_What the task requires_
Going through the entries below, count each line containing the word "tryPrepare". Report the number only.

_Raw data_
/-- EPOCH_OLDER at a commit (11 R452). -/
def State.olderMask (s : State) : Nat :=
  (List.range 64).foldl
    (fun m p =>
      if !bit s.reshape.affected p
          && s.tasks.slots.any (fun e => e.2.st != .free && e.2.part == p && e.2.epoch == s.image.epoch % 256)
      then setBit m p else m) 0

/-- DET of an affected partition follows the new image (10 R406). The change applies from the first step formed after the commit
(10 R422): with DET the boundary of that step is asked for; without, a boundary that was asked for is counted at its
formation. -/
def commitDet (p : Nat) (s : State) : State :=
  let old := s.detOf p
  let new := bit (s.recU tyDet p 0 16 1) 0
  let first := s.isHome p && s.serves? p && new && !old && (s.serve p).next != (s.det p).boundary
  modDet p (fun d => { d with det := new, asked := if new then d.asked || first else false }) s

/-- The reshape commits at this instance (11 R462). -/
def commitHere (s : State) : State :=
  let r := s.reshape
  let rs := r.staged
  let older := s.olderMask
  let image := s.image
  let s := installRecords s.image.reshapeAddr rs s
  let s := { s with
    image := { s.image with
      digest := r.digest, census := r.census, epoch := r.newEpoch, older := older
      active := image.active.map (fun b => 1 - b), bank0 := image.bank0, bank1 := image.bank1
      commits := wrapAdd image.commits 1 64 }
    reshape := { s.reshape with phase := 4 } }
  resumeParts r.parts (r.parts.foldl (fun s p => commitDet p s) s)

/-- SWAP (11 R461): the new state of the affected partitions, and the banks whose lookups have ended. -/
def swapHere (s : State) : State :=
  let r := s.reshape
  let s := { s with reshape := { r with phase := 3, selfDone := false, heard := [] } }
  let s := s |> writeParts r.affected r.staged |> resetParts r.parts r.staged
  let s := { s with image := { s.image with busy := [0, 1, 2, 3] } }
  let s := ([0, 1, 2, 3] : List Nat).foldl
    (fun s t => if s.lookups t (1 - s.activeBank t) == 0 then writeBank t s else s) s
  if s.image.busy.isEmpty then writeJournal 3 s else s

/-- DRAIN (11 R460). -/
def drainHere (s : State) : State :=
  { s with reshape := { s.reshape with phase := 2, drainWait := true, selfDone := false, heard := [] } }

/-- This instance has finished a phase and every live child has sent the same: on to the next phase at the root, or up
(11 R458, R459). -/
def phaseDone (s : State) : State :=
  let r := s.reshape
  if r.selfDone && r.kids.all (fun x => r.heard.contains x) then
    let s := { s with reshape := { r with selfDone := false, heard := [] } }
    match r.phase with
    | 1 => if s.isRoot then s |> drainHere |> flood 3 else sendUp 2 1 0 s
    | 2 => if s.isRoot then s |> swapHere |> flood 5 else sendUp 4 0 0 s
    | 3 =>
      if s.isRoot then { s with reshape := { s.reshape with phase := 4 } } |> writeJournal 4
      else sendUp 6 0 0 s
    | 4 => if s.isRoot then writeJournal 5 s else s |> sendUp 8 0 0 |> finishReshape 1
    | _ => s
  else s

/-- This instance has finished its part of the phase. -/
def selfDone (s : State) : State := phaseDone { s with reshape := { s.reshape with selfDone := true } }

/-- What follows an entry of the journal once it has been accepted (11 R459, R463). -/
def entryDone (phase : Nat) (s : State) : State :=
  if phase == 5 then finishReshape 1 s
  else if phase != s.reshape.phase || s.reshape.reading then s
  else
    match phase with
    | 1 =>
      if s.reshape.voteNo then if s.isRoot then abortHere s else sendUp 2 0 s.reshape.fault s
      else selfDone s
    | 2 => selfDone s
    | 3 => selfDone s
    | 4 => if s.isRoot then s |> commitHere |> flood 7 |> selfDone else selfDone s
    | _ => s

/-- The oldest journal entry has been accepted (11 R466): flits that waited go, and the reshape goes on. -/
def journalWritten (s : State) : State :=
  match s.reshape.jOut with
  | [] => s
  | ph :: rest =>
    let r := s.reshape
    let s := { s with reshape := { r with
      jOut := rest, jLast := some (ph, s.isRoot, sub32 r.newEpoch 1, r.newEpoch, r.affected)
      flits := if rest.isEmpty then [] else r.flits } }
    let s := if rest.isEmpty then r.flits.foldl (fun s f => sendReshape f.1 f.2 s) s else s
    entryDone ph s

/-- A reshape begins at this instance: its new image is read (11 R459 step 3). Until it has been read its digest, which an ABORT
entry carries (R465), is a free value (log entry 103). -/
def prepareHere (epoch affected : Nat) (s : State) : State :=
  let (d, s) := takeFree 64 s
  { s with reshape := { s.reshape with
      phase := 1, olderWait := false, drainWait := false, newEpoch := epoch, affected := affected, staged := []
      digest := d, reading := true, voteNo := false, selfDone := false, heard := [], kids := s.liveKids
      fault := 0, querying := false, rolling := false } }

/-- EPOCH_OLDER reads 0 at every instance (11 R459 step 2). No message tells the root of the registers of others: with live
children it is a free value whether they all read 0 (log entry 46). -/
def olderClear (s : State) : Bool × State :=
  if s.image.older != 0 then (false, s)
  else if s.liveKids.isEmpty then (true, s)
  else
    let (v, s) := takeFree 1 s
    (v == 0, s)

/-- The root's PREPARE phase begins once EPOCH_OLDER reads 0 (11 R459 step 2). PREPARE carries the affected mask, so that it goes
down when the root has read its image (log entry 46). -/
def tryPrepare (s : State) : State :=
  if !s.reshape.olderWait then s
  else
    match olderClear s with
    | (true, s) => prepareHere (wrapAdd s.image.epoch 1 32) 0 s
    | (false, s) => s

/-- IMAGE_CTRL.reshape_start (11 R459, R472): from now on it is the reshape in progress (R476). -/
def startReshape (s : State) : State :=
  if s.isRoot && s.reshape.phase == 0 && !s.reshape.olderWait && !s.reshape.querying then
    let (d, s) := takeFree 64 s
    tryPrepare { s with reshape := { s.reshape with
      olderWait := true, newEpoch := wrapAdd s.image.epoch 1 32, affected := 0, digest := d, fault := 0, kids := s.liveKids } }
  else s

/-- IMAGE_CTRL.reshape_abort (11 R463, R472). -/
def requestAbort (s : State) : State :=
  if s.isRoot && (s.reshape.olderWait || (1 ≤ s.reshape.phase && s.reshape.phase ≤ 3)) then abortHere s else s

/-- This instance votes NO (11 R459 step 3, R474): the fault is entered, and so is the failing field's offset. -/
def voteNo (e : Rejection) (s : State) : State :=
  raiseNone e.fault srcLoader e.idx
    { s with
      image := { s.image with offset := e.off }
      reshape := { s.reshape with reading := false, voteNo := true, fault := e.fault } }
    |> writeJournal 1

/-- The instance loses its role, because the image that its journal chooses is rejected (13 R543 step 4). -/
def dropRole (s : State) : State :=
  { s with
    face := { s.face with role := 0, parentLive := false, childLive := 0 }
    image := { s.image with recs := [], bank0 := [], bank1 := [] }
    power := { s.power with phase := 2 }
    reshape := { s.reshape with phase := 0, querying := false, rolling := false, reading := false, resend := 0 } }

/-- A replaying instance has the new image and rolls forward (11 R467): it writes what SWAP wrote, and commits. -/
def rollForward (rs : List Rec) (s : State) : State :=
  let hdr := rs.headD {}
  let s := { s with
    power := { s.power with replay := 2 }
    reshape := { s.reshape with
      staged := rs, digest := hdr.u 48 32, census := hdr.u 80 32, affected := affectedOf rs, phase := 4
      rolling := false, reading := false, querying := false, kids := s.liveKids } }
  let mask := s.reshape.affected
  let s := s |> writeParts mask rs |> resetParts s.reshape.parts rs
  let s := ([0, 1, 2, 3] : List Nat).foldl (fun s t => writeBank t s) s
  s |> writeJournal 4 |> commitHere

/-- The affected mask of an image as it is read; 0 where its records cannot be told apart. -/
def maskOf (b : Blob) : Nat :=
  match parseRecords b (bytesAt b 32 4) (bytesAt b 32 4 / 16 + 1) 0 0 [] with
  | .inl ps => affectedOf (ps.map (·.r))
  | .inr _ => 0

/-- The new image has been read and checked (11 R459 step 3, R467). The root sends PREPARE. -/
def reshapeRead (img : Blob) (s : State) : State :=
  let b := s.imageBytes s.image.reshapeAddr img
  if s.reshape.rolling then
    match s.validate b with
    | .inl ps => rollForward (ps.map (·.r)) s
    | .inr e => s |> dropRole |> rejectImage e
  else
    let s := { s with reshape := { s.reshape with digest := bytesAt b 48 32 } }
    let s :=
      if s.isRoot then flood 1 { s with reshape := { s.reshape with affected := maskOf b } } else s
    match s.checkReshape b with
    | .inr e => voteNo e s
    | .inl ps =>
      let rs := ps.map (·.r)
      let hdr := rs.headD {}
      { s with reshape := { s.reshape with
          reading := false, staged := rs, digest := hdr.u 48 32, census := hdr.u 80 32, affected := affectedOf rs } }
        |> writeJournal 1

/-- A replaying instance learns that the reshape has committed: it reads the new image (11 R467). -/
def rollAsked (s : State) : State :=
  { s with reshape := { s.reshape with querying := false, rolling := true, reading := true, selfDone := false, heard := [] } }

_Your response_
2